The data of 184,950 patients pathologically diagnosed with primary GC from 2010 to 2015 were collected from the SEER database. After screening according to the inclusion and exclusion criteria, a total of 3895 patients were included and randomly divided into two sets (Fig. 1a): the training set (n = 2726, 70%) (Supplementary Table 1) and the validation set (n = 1169, 30%) (Supplementary Table 2).

Fig. 1
figure 1

Flowchart of patient selection (a); restricted cubic spline (RCS) of the LONT for OS (b) and DSS (c)

The latest follow-up date was December 2020. The median follow-up time was 27 months (range 15–47 months) in the training cohort and 27 months (range 16–48 months) in the validation cohort. There was no significant difference in clinicopathological features between the two groups (all p > 0.05).
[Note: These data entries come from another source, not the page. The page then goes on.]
-- ==== Sys2Proof/Safety.lean ====
section
/-! DEFINITION. The terms the claims use: the invariant of every state the block can be in, and small predicates over
states and instructions. -/
namespace Sys2Proof

/-- The instructions that halt: `HLT` and the five unimplemented rows. -/
def Instr.Halting (i : Instr) : Prop :=
  i = .hlt ∨ ∃ op, i = .unimpl16to19 op ∨ i = .unimpl46to47 op ∨ i = .unimpl48to63 op ∨ i = .unimpl64to127 op ∨
    i = .unimpl128to255 op

/-- The instructions that store to memory (20_memory.md R51). -/
def Instr.Storing (i : Instr) : Prop := i = .sta ∨ i = .psh ∨ i = .subr

end Sys2Proof

namespace Sys2Proof.Machine

/-- Legal parameters (00_scope.md R5) and cells in canonical form with indices below 2^N (10_state.md R31). -/
abbrev State.Inv (s : State) : Prop := s.params.Legal ∧ Memory.wf s.params.cells s.mem = true

/-- An opcode byte that halts: 0 (`HLT`) or an unimplemented one, 16 to 19 and 46 to 255 (30_encoding.md R64,
60_exceptions.md R181). -/
abbrev HaltsOn (op : Byte) : Prop :=
  op.toNat = 0 ∨ (16 ≤ op.toNat ∧ op.toNat ≤ 19) ∨ 46 ≤ op.toNat

/-- Two addresses reach the same cell (20_memory.md R41). -/
abbrev SameCell (P : Params) (x y : Word) : Prop := cellOf P x = cellOf P y

/-- The bytes at `addr`, `addr + 1`, … (modulo 65536). -/
def State.bytesAt (s : State) (addr : Word) : Nat → List Byte
  | 0 => []
  | n + 1 => s.memRead addr :: s.bytesAt (addr + 1#16) n

/-- No register, no status and no parameter differs; the cells may. -/
def SameButMem (s t : State) : Prop := s.setMem [] = t.setMem []

/-- `CKSMC` run on each byte in turn, placed in `a` (43_logic_and_parity.md R127). -/
def checksumRun : List Byte → State → State
  | [], s => s
  | v :: vs, s =>
    match exec .cksmc (s.setA v) with
    | .next t => checksumRun vs t
    | .fault _ => s
    | .refused _ => s

end Sys2Proof.Machine
end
The percentage of patients who were diagnosed with stomach cancer remained relatively constant between 2010 and 2015. According to restricted cubic spline (RCS) analysis, the best LONT cutoff value was determined to be 1.792 for distinguishing OS and DSS, and then the LONT was converted into a dichotomous variable: high vs. low, as shown in Fig. 1b, c.

In the training set, there were 1419 patients with a “low LONT,” 1307 patients with a “high LONT,” and there were 636 patients with a “low LONT” and 533 patients with a “high LONT” in the validation set. Male patients accounted for 71% in the two cohorts. Detailed information about the clinicopathological features is shown in Table 1.
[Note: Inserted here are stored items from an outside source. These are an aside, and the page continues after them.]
/-- R193: HALTED is terminal: any number of steps changes nothing, touches the bus not at all, and reports `false`. This
is the spec's own decision (92_eei_decisions.md D14). -/
def Obligations.HaltedBlockStaysAsItIs : Prop :=
  ∀ (s : State) (n : Nat), s.status = .halted →
    Host.Core.run Sys2Proof.core n s = .next s ∧ busTrace s = [] ∧ s.report = false

/-- R181: a step of a RUNNING block halts exactly when its opcode is 0 or unimplemented; it then changes only `p`, by one,
and the status, reports `false`, and the halting opcode can be read at `p - 1`. Every other step reports `true`. That
`p` stays advanced is the spec's own decision (92_eei_decisions.md D13). -/
def Obligations.BlockHaltsExactlyOnHltAndUnimplementedOpcodes : Prop :=
  ∀ s : State, s.status = .running →
    ∃ t, step s = .next t ∧ (t.report = false ↔ HaltsOn (s.memRead s.p)) ∧ (t.report = true ↔ t.status = .running) ∧
      (HaltsOn (s.memRead s.p) →
        t = { s with p := s.p + 1#16, status := .halted } ∧ t.memRead (t.p - 1#16) = s.memRead s.p)

/-- R180: every instruction completes on every input, and so does every step. -/
def Obligations.NothingRaisesAnException : Prop :=
  (∀ (i : Instr) (s : State), ∃ t, exec i s = .next t) ∧ ∀ s : State, ∃ t, step s = .next t

/-- R29: no step changes the parameters; every instruction but `SHRC` acts alike under two settings of `SHRC_CARRY`, and
every instruction with no data access acts alike under any N and W. -/
def Obligations.ParametersAreFixed : Prop :=
  (∀ s t : State, step s = .next t → t.params = s.params) ∧
  (∀ (i : Instr) (s t : State) (k : ShrcCarry), i ≠ .shrc → exec i s = .next t →
    exec i { s with params := { s.params with shrcCarry := k } } =
      .next { t with params := { t.params with shrcCarry := k } }) ∧
  ∀ (i : Instr) (s t : State) (n w : Nat), dataAccesses i s = [] → exec i s = .next t →
    exec i { s with params := { s.params with addrWidth := n, writeWidth := w } } =
      .next { t with params := { t.params with addrWidth := n, writeWidth := w } }

/-- R18: a run ends at the first step that reports `false`, with the state after it as its final state; a step that
reports `true` goes on to the rest of the run. A final state is HALTED, and no further step or fuel changes it. That
a HALTED block stays as it is, is the spec's own decision (92_eei_decisions.md D14), as is the run with fuel (D23),
in the form of log entry 13 (DEDUCED). -/
def Obligations.FinalStateOfARunIsHaltedAndStable : Prop :=
  (∀ (n : Nat) (s t : State), step s = .next t →
    (t.report = false → drive (n + 1) s = some t) ∧ (t.report = true → drive (n + 1) s = drive n t)) ∧
  ∀ (n : Nat) (s t : State), drive n s = some t →
    t.status = .halted ∧ step t = .next t ∧ ∀ k, drive (n + k) s = some t

/-- R194, R142: a `JMP` to its own address is its own next state and never reaches a final one. That such a run has no
final state, however many steps the host requests, is the spec's own decision (92_eei_decisions.md D23), in the form
of log entry 13 (DEDUCED): `drive` answers none when its fuel ends. -/
def Obligations.JumpToItselfNeverHalts : Prop :=
  ∀ s : State, s.status = .running → s.memRead s.p = 0x26#8 → s.r = s.p →
    step s = .next s ∧ ∀ n, drive n s = none

/-! ### Invariants of every step -/

/-- Every step keeps legal parameters and the canonical form of the cells. -/
def Obligations.EveryStepKeepsTheInvariant : Prop :=
  ∀ s t : State, s.Inv → step s = .next t → t.Inv

/-- The invariant holds at reset, whose cells all read the default 0 (the model's choice of an empty image, log entry 6),
and at every restart of a state that meets it. -/
def Obligations.ResetMeetsTheInvariant : Prop :=
  State.reset.Inv ∧ (∀ addr, State.reset.memRead addr = 0) ∧ ∀ s : State, s.Inv → s.restart.Inv

/-! ### The bus -/

/-- R15, R51: the cells after a step are the cells before it with the write transactions of the step applied in order.
The form of the port and the order of its transactions are the spec's own decisions (92_eei_decisions.md D2, D16). -/
def Obligations.MemoryFollowsTheBusTrace : Prop :=
  ∀ s t : State, step s = .next t → t.mem = (busTrace s).foldl (BusEvent.apply s.params) s.mem

/-- R15: a step depends on no cell but those its read transactions name. Two blocks that differ only in other cells
issue the same transactions and end in the same registers and status. The form of the port and the order of its
transactions are the spec's own decisions (92_eei_decisions.md D2, D16). -/
def Obligations.StepDependsOnlyOnTheCellsItReads : Prop :=
  ∀ s s' t t' : State, SameButMem s s' → (∀ addr, .read addr ∈ busTrace s → s'.memRead addr = s.memRead addr) →
    step s = .next t → step s' = .next t' → busTrace s' = busTrace s ∧ SameButMem t t'

/-! ### Frames -/

/-- R70, R26: an instruction writes no register but those the table lists for it, and only a halting one writes the
status. The frame rule is the spec's own decision (92_eei_decisions.md D6). -/
def Obligations.InstructionWritesOnlyItsListedRegisters : Prop :=
  ∀ (i : Instr) (s t : State), exec i s = .next t →
    (∀ n, n ∉ regsWritten s.params i → t.getReg n = s.getReg n) ∧ (¬ i.Halting → t.status = s.status)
Table 1 Baseline clinicopathological characteristics of patients in the training and validation cohort

Univariate Analysis by CIF

Twelve-month, 36-month, and 60-month cumulative incidences of cancer-specific mortality grouped by different variables are presented, and CIF curves for all variables are shown in Fig. 2, solid lines. Those patients with higher N staging, higher AJCC staging, higher AJCC T staging, higher differentiation grading, a low LONT.cat, a lower NLNs.cat, black race, no radiation therapy, and female sex were accompanied by high cumulative incidences of the study endpoint dying from GC.

Fig. 2
figure 2

Cumulative incidence function (CIF) curves for variables. a Age; b AJCC. N; c AJCC; d AJCC. T; e chemotherapy; f diagnosis; g LONT.cat; h NLNs.cat; i location

There were higher cumulative incidences of dying from other causes in patients with advanced age ≥ 60, higher N staging, higher AJCC staging, chemotherapy, a low LONT.cat, a lower NLNs.cat, white race, radiation therapy, and male sex, as shown in Fig. 2, dotted lines.
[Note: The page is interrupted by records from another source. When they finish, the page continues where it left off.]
-- ==== Sys2Proof/Laws/Ops.lean ====
section
/-! SUPPORT. One spec lemma per shared operation: everything it does. -/
namespace Sys2Proof.Machine

/-- A write changes the one cell its address reaches, and no other field (20_memory.md R43). -/
theorem memWrite_memRead {s : State} (h : Memory.wf s.params.cells s.mem = true) (x y : Word) (v : Byte) :
    (s.memWrite x v).memRead y =
      if cellOf s.params y = cellOf s.params x then maskWrite s.params v else s.memRead y :=
  Memory.read_write h

theorem memWrite_eq (s : State) (x : Word) (v : Byte) :
    s.memWrite x v = { s with mem := busStore s.params s.mem x v } := rfl

theorem memWrite_wf {s : State} (h : Memory.wf s.params.cells s.mem = true) (x : Word) (v : Byte) :
    Memory.wf (s.memWrite x v).params.cells (s.memWrite x v).mem = true :=
  busStore_wf h x v

theorem push_eq (s : State) (v : Byte) :
    s.push v = { s with mem := busStore s.params s.mem s.stackAddr v, s := s.s - 1#8 } := rfl

theorem push_wf {s : State} (h : Memory.wf s.params.cells s.mem = true) (v : Byte) :
    Memory.wf (s.push v).params.cells (s.push v).mem = true :=
  busStore_wf h s.stackAddr v

theorem push_memRead {s : State} (h : Memory.wf s.params.cells s.mem = true) (v : Byte) (y : Word) :
    (s.push v).memRead y =
      if cellOf s.params y = cellOf s.params s.stackAddr then maskWrite s.params v else s.memRead y :=
  Memory.read_write h

theorem stackSlot_toNat (x : Byte) : (stackSlot x).toNat = 0xFF00 + x.toNat := by
  have := x.isLt
  rw [stackSlot, BitVec.toNat_add, BitVec.toNat_setWidth, Nat.mod_eq_of_lt (by omega : x.toNat < 2 ^ 16)]
  exact Nat.mod_eq_of_lt (by simp only [BitVec.toNat_ofNat]; omega)

theorem pop_eq (s : State) :
    s.pop = (s.memRead (stackSlot (s.s + 1#8)), { s with s := s.s + 1#8 }) := rfl

theorem fetch8_eq (s : State) : s.fetch8 = (s.memRead s.p, { s with p := s.p + 1#16 }) := rfl

theorem halt_eq (s : State) : s.halt = { s with status := .halted } := rfl

/-- Reads depend on the cell only (20_memory.md R41). -/
theorem memRead_congr (s : State) {x y : Word} (h : cellOf s.params x = cellOf s.params y) :
    s.memRead x = s.memRead y := by
  simp only [State.memRead, h]

/-- Where the bus stores all 8 bits, it stores the written value (20_memory.md R43). -/
theorem maskWrite_eight {P : Params} (h : P.writeWidth = 8) (v : Byte) : maskWrite P v = v := by
  simp [maskWrite, h, Nat.mod_eq_of_lt v.isLt]

theorem maskWrite_toNat {P : Params} (h : P.writeWidth ≤ 8) (v : Byte) :
    (maskWrite P v).toNat = v.toNat % 2 ^ P.writeWidth := by
  have h8 : 2 ^ P.writeWidth ≤ 2 ^ 8 := Nat.pow_le_pow_right (by decide) h
  have := Nat.mod_lt v.toNat (Nat.two_pow_pos P.writeWidth)
  simp only [maskWrite, BitVec.toNat_ofNat]
  exact Nat.mod_eq_of_lt (by omega)

end Sys2Proof.Machine
end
Multivariate Analysis with the Fine and Gray Model

On the basis of the consequences of Fine and Gray’s proportional subdistribution hazard model in the univariate and multivariate analysis, location, AJCC, AJCC.T, AJCC.N, radiotherapy, and LONT.cat could significantly and independently predict cancer-specific mortality in patients with gastric adenocarcinoma.

Cardia patients had a better prognosis (antrum/pylorus versus cardia: 2.779, 95% confidence interval [CI] 2.075–3.721, p < 0.001; middle versus cardia: 2.885, 95% CI 2.166–3.843, p < 0.001; others versus cardia: 3.077, 95% CI 2.197–4.31, p < 0.001).

AJCC III patients had a worse prognosis except II (I versus III: 0.303, 95% CI 0.147–0.625, p = 0.001; II versus III: 0.804, 95% CI 0.571–1.132, p = 0.210).

Compared with T4b, other T statuses were associated with a better prognosis except T4a (T1 versus T4b: 0.572, 95% CI 0.289–1.134, p = 0.11; T2 versus T4b: 0.529, 95% CI 0.314–0.893, p = 0.017; T3 versus T4b: 0.648, 95% CI 0.45–0.934, p = 0.02, T4a versus T4b: 0.929, 95% CI 0.652–1.323, p = 0.68).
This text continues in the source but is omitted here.